The impact of patient aggression on primary health care employees is underexplored, yet imperative to address, given high rates of burnout.
We qualitatively explore perceptions of patient aggression among staff in women''s health primary care at the Veterans Health Administration (VA). Our objective is to identify coping strategies staff devised in response to aggressive behavior.
We conducted semi-structured interviews with 60 VA women''s health primary care employees in 2021 and 2022. Informed by the Job Demands-Resources theoretical model, we used rapid qualitative analysis to identify themes related to patient aggression and employee coping strategies.
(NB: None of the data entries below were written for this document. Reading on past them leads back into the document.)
theorem Tray.markDirty_shape (t : Tray) (pg : Nat) :
    ∃ x0 : List Nat, t.markDirty pg = { t with dirty := x0 } := by
  unfold Tray.markDirty; split
  · exact ⟨t.dirty, rfl⟩
  · exact ⟨_, rfl⟩
@[simp] theorem Tray.markDirty_regs (t : Tray) (pg : Nat) : (t.markDirty pg).regs = t.regs := by
  obtain ⟨_, h⟩ := t.markDirty_shape pg; rw [h]
@[simp] theorem Tray.markDirty_chips (t : Tray) (pg : Nat) : (t.markDirty pg).chips = t.chips := by
  obtain ⟨_, h⟩ := t.markDirty_shape pg; rw [h]
@[simp] theorem Tray.markDirty_ports (t : Tray) (pg : Nat) : (t.markDirty pg).ports = t.ports := by
  obtain ⟨_, h⟩ := t.markDirty_shape pg; rw [h]
@[simp] theorem Tray.markDirty_lanes (t : Tray) (pg : Nat) : (t.markDirty pg).lanes = t.lanes := by
  obtain ⟨_, h⟩ := t.markDirty_shape pg; rw [h]
@[simp] theorem Tray.markDirty_bays (t : Tray) (pg : Nat) : (t.markDirty pg).bays = t.bays := by
  obtain ⟨_, h⟩ := t.markDirty_shape pg; rw [h]
@[simp] theorem Tray.markDirty_tables (t : Tray) (pg : Nat) : (t.markDirty pg).tables = t.tables := by
  obtain ⟨_, h⟩ := t.markDirty_shape pg; rw [h]
@[simp] theorem Tray.markDirty_dealers (t : Tray) (pg : Nat) : (t.markDirty pg).dealers = t.dealers := by
  obtain ⟨_, h⟩ := t.markDirty_shape pg; rw [h]
@[simp] theorem Tray.markDirty_mem (t : Tray) (pg : Nat) : (t.markDirty pg).mem = t.mem := by
  obtain ⟨_, h⟩ := t.markDirty_shape pg; rw [h]
@[simp] theorem Tray.markDirty_nodes (t : Tray) (pg : Nat) : (t.markDirty pg).nodes = t.nodes := by
  obtain ⟨_, h⟩ := t.markDirty_shape pg; rw [h]
@[simp] theorem Tray.markDirty_watches (t : Tray) (pg : Nat) : (t.markDirty pg).watches = t.watches := by
  obtain ⟨_, h⟩ := t.markDirty_shape pg; rw [h]
@[simp] theorem Tray.markDirty_bar2 (t : Tray) (pg : Nat) : (t.markDirty pg).bar2 = t.bar2 := by
  obtain ⟨_, h⟩ := t.markDirty_shape pg; rw [h]
@[simp] theorem Tray.markDirty_msiReq (t : Tray) (pg : Nat) : (t.markDirty pg).msiReq = t.msiReq := by
  obtain ⟨_, h⟩ := t.markDirty_shape pg; rw [h]
@[simp] theorem Tray.markDirty_aer (t : Tray) (pg : Nat) : (t.markDirty pg).aer = t.aer := by
  obtain ⟨_, h⟩ := t.markDirty_shape pg; rw [h]
@[simp] theorem Tray.markDirty_master (t : Tray) (pg : Nat) : (t.markDirty pg).master = t.master := by
  obtain ⟨_, h⟩ := t.markDirty_shape pg; rw [h]
@[simp] theorem Tray.markDirty_logq (t : Tray) (pg : Nat) : (t.markDirty pg).logq = t.logq := by
  obtain ⟨_, h⟩ := t.markDirty_shape pg; rw [h]
@[simp] theorem Tray.markDirty_out (t : Tray) (pg : Nat) : (t.markDirty pg).out = t.out := by
  obtain ⟨_, h⟩ := t.markDirty_shape pg; rw [h]
@[simp] theorem Tray.markDirty_hal (t : Tray) (pg : Nat) : (t.markDirty pg).hal = t.hal := by
  obtain ⟨_, h⟩ := t.markDirty_shape pg; rw [h]
@[simp] theorem Tray.markDirty_hk (t : Tray) (pg : Nat) : (t.markDirty pg).hk = t.hk := by
  obtain ⟨_, h⟩ := t.markDirty_shape pg; rw [h]
@[simp] theorem Tray.markDirty_fram (t : Tray) (pg : Nat) : (t.markDirty pg).fram = t.fram := by
  obtain ⟨_, h⟩ := t.markDirty_shape pg; rw [h]
@[simp] theorem Tray.markDirty_zq (t : Tray) (pg : Nat) : (t.markDirty pg).zq = t.zq := by
  obtain ⟨_, h⟩ := t.markDirty_shape pg; rw [h]
@[simp] theorem Tray.markDirty_act (t : Tray) (pg : Nat) : (t.markDirty pg).act = t.act := by
  obtain ⟨_, h⟩ := t.markDirty_shape pg; rw [h]
@[simp] theorem Tray.markDirty_wipe (t : Tray) (pg : Nat) : (t.markDirty pg).wipe = t.wipe := by
  obtain ⟨_, h⟩ := t.markDirty_shape pg; rw [h]
@[simp] theorem Tray.markDirty_freeCtr (t : Tray) (pg : Nat) : (t.markDirty pg).freeCtr = t.freeCtr := by
  obtain ⟨_, h⟩ := t.markDirty_shape pg; rw [h]

theorem Tray.msiIfRose_shape (t : Tray) (pg : Nat) (w : Word) :
    ∃ x0 : List Nat, t.msiIfRose pg w = { t with msiReq := x0 } := by
  unfold Tray.msiIfRose; dsimp only; split
  · exact ⟨_, rfl⟩
  · exact ⟨t.msiReq, rfl⟩
@[simp] theorem Tray.msiIfRose_regs (t : Tray) (pg : Nat) (w : Word) : (t.msiIfRose pg w).regs = t.regs := by
  obtain ⟨_, h⟩ := t.msiIfRose_shape pg w; rw [h]
@[simp] theorem Tray.msiIfRose_chips (t : Tray) (pg : Nat) (w : Word) : (t.msiIfRose pg w).chips = t.chips := by
  obtain ⟨_, h⟩ := t.msiIfRose_shape pg w; rw [h]
@[simp] theorem Tray.msiIfRose_ports (t : Tray) (pg : Nat) (w : Word) : (t.msiIfRose pg w).ports = t.ports := by
  obtain ⟨_, h⟩ := t.msiIfRose_shape pg w; rw [h]
@[simp] theorem Tray.msiIfRose_lanes (t : Tray) (pg : Nat) (w : Word) : (t.msiIfRose pg w).lanes = t.lanes := by
  obtain ⟨_, h⟩ := t.msiIfRose_shape pg w; rw [h]
@[simp] theorem Tray.msiIfRose_bays (t : Tray) (pg : Nat) (w : Word) : (t.msiIfRose pg w).bays = t.bays := by
  obtain ⟨_, h⟩ := t.msiIfRose_shape pg w; rw [h]
@[simp] theorem Tray.msiIfRose_tables (t : Tray) (pg : Nat) (w : Word) : (t.msiIfRose pg w).tables = t.tables := by
  obtain ⟨_, h⟩ := t.msiIfRose_shape pg w; rw [h]
@[simp] theorem Tray.msiIfRose_dealers (t : Tray) (pg : Nat) (w : Word) : (t.msiIfRose pg w).dealers = t.dealers := by
  obtain ⟨_, h⟩ := t.msiIfRose_shape pg w; rw [h]
@[simp] theorem Tray.msiIfRose_mem (t : Tray) (pg : Nat) (w : Word) : (t.msiIfRose pg w).mem = t.mem := by
  obtain ⟨_, h⟩ := t.msiIfRose_shape pg w; rw [h]
@[simp] theorem Tray.msiIfRose_nodes (t : Tray) (pg : Nat) (w : Word) : (t.msiIfRose pg w).nodes = t.nodes := by
  obtain ⟨_, h⟩ := t.msiIfRose_shape pg w; rw [h]
@[simp] theorem Tray.msiIfRose_watches (t : Tray) (pg : Nat) (w : Word) : (t.msiIfRose pg w).watches = t.watches := by
  obtain ⟨_, h⟩ := t.msiIfRose_shape pg w; rw [h]
@[simp] theorem Tray.msiIfRose_bar2 (t : Tray) (pg : Nat) (w : Word) : (t.msiIfRose pg w).bar2 = t.bar2 := by
  obtain ⟨_, h⟩ := t.msiIfRose_shape pg w; rw [h]
@[simp] theorem Tray.msiIfRose_aer (t : Tray) (pg : Nat) (w : Word) : (t.msiIfRose pg w).aer = t.aer := by
  obtain ⟨_, h⟩ := t.msiIfRose_shape pg w; rw [h]
@[simp] theorem Tray.msiIfRose_dirty (t : Tray) (pg : Nat) (w : Word) : (t.msiIfRose pg w).dirty = t.dirty := by
  obtain ⟨_, h⟩ := t.msiIfRose_shape pg w; rw [h]
@[simp] theorem Tray.msiIfRose_master (t : Tray) (pg : Nat) (w : Word) : (t.msiIfRose pg w).master = t.master := by
  obtain ⟨_, h⟩ := t.msiIfRose_shape pg w; rw [h]
@[simp] theorem Tray.msiIfRose_logq (t : Tray) (pg : Nat) (w : Word) : (t.msiIfRose pg w).logq = t.logq := by
  obtain ⟨_, h⟩ := t.msiIfRose_shape pg w; rw [h]
@[simp] theorem Tray.msiIfRose_out (t : Tray) (pg : Nat) (w : Word) : (t.msiIfRose pg w).out = t.out := by
  obtain ⟨_, h⟩ := t.msiIfRose_shape pg w; rw [h]
@[simp] theorem Tray.msiIfRose_hal (t : Tray) (pg : Nat) (w : Word) : (t.msiIfRose pg w).hal = t.hal := by
  obtain ⟨_, h⟩ := t.msiIfRose_shape pg w; rw [h]
@[simp] theorem Tray.msiIfRose_hk (t : Tray) (pg : Nat) (w : Word) : (t.msiIfRose pg w).hk = t.hk := by
  obtain ⟨_, h⟩ := t.msiIfRose_shape pg w; rw [h]
@[simp] theorem Tray.msiIfRose_fram (t : Tray) (pg : Nat) (w : Word) : (t.msiIfRose pg w).fram = t.fram := by
  obtain ⟨_, h⟩ := t.msiIfRose_shape pg w; rw [h]
@[simp] theorem Tray.msiIfRose_zq (t : Tray) (pg : Nat) (w : Word) : (t.msiIfRose pg w).zq = t.zq := by
  obtain ⟨_, h⟩ := t.msiIfRose_shape pg w; rw [h]
@[simp] theorem Tray.msiIfRose_act (t : Tray) (pg : Nat) (w : Word) : (t.msiIfRose pg w).act = t.act := by
  obtain ⟨_, h⟩ := t.msiIfRose_shape pg w; rw [h]
@[simp] theorem Tray.msiIfRose_wipe (t : Tray) (pg : Nat) (w : Word) : (t.msiIfRose pg w).wipe = t.wipe := by
  obtain ⟨_, h⟩ := t.msiIfRose_shape pg w; rw [h]
@[simp] theorem Tray.msiIfRose_freeCtr (t : Tray) (pg : Nat) (w : Word) : (t.msiIfRose pg w).freeCtr = t.freeCtr := by
  obtain ⟨_, h⟩ := t.msiIfRose_shape pg w; rw [h]

theorem Tray.raise_shape (t : Tray) (pg b : Nat) :
    ∃ x0 : Assoc Word, ∃ x1 : List Nat, t.raise pg b = { t with regs := x0, msiReq := x1 } := by
  unfold Tray.raise; split
  · obtain ⟨m, h⟩ := Tray.msiIfRose_shape (t.wr pg A.PG_IRQ_RAW (t.rd pg A.PG_IRQ_RAW ||| (1 <<< b))) pg (t.irqSts pg)
    exact ⟨_, m, by rw [h]; rfl⟩
  · exact ⟨t.regs, t.msiReq, rfl⟩
@[simp] theorem Tray.raise_chips (t : Tray) (pg b : Nat) : (t.raise pg b).chips = t.chips := by
  obtain ⟨_, _, h⟩ := t.raise_shape pg b; rw [h]
@[simp] theorem Tray.raise_ports (t : Tray) (pg b : Nat) : (t.raise pg b).ports = t.ports := by
  obtain ⟨_, _, h⟩ := t.raise_shape pg b; rw [h]
@[simp] theorem Tray.raise_lanes (t : Tray) (pg b : Nat) : (t.raise pg b).lanes = t.lanes := by
  obtain ⟨_, _, h⟩ := t.raise_shape pg b; rw [h]
@[simp] theorem Tray.raise_bays (t : Tray) (pg b : Nat) : (t.raise pg b).bays = t.bays := by
  obtain ⟨_, _, h⟩ := t.raise_shape pg b; rw [h]
@[simp] theorem Tray.raise_tables (t : Tray) (pg b : Nat) : (t.raise pg b).tables = t.tables := by
  obtain ⟨_, _, h⟩ := t.raise_shape pg b; rw [h]
@[simp] theorem Tray.raise_dealers (t : Tray) (pg b : Nat) : (t.raise pg b).dealers = t.dealers := by
  obtain ⟨_, _, h⟩ := t.raise_shape pg b; rw [h]
@[simp] theorem Tray.raise_mem (t : Tray) (pg b : Nat) : (t.raise pg b).mem = t.mem := by
  obtain ⟨_, _, h⟩ := t.raise_shape pg b; rw [h]
@[simp] theorem Tray.raise_nodes (t : Tray) (pg b : Nat) : (t.raise pg b).nodes = t.nodes := by
  obtain ⟨_, _, h⟩ := t.raise_shape pg b; rw [h]
@[simp] theorem Tray.raise_watches (t : Tray) (pg b : Nat) : (t.raise pg b).watches = t.watches := by
  obtain ⟨_, _, h⟩ := t.raise_shape pg b; rw [h]
@[simp] theorem Tray.raise_bar2 (t : Tray) (pg b : Nat) : (t.raise pg b).bar2 = t.bar2 := by
  obtain ⟨_, _, h⟩ := t.raise_shape pg b; rw [h]
@[simp] theorem Tray.raise_aer (t : Tray) (pg b : Nat) : (t.raise pg b).aer = t.aer := by
  obtain ⟨_, _, h⟩ := t.raise_shape pg b; rw [h]
@[simp] theorem Tray.raise_dirty (t : Tray) (pg b : Nat) : (t.raise pg b).dirty = t.dirty := by
  obtain ⟨_, _, h⟩ := t.raise_shape pg b; rw [h]
@[simp] theorem Tray.raise_master (t : Tray) (pg b : Nat) : (t.raise pg b).master = t.master := by
  obtain ⟨_, _, h⟩ := t.raise_shape pg b; rw [h]
@[simp] theorem Tray.raise_logq (t : Tray) (pg b : Nat) : (t.raise pg b).logq = t.logq := by
  obtain ⟨_, _, h⟩ := t.raise_shape pg b; rw [h]
@[simp] theorem Tray.raise_out (t : Tray) (pg b : Nat) : (t.raise pg b).out = t.out := by
  obtain ⟨_, _, h⟩ := t.raise_shape pg b; rw [h]
@[simp] theorem Tray.raise_hal (t : Tray) (pg b : Nat) : (t.raise pg b).hal = t.hal := by
  obtain ⟨_, _, h⟩ := t.raise_shape pg b; rw [h]
@[simp] theorem Tray.raise_hk (t : Tray) (pg b : Nat) : (t.raise pg b).hk = t.hk := by
  obtain ⟨_, _, h⟩ := t.raise_shape pg b; rw [h]
@[simp] theorem Tray.raise_fram (t : Tray) (pg b : Nat) : (t.raise pg b).fram = t.fram := by
  obtain ⟨_, _, h⟩ := t.raise_shape pg b; rw [h]
@[simp] theorem Tray.raise_zq (t : Tray) (pg b : Nat) : (t.raise pg b).zq = t.zq := by
  obtain ⟨_, _, h⟩ := t.raise_shape pg b; rw [h]
@[simp] theorem Tray.raise_act (t : Tray) (pg b : Nat) : (t.raise pg b).act = t.act := by
  obtain ⟨_, _, h⟩ := t.raise_shape pg b; rw [h]
@[simp] theorem Tray.raise_wipe (t : Tray) (pg b : Nat) : (t.raise pg b).wipe = t.wipe := by
  obtain ⟨_, _, h⟩ := t.raise_shape pg b; rw [h]
@[simp] theorem Tray.raise_freeCtr (t : Tray) (pg b : Nat) : (t.raise pg b).freeCtr = t.freeCtr := by
  obtain ⟨_, _, h⟩ := t.raise_shape pg b; rw [h]

theorem Tray.sat_shape (t : Tray) (pg : Nat) (f : Fld) (n : Nat) : ∃ x0 : Assoc Word, t.sat pg f n = { t with regs := x0 } :=
  ⟨_, rfl⟩

theorem Tray.wr_raise_shape (t : Tray) (pg off : Nat) (v : Word) (q b : Nat) :
    ∃ x0 : Assoc Word, ∃ x1 : List Nat, (t.wr pg off v).raise q b = { t with regs := x0, msiReq := x1 } := by
  obtain ⟨r, m, h⟩ := Tray.raise_shape (t.wr pg off v) q b
  exact ⟨r, m, by rw [h]; rfl⟩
Disruptive behaviors reported by participants included verbal and physical aggression. Staff cited disruptive patient behavior as emotionally draining and perceived a lack of consequences for low level aggression. Respondents used coping strategies in response to patient aggression at three time points: before, during, and after a negative interaction. At each point, support from team members emerged as a dominant coping mechanism, as well as rapport-building with patients.
Patient aggression can negatively impact the work experiences of primary care employees. At VA, women''s health primary care staff have devised multiple strategies to cope with these interactions. However, the ability to effectively prevent and manage patient aggression is limited by the lack of meaningful repercussions for aggression at the organizational level, which has important implications for employee well-being and retention. Retention of women''s health employees in VA is critical given the need for a highly specialized workforce to address the complex health needs of women Veterans.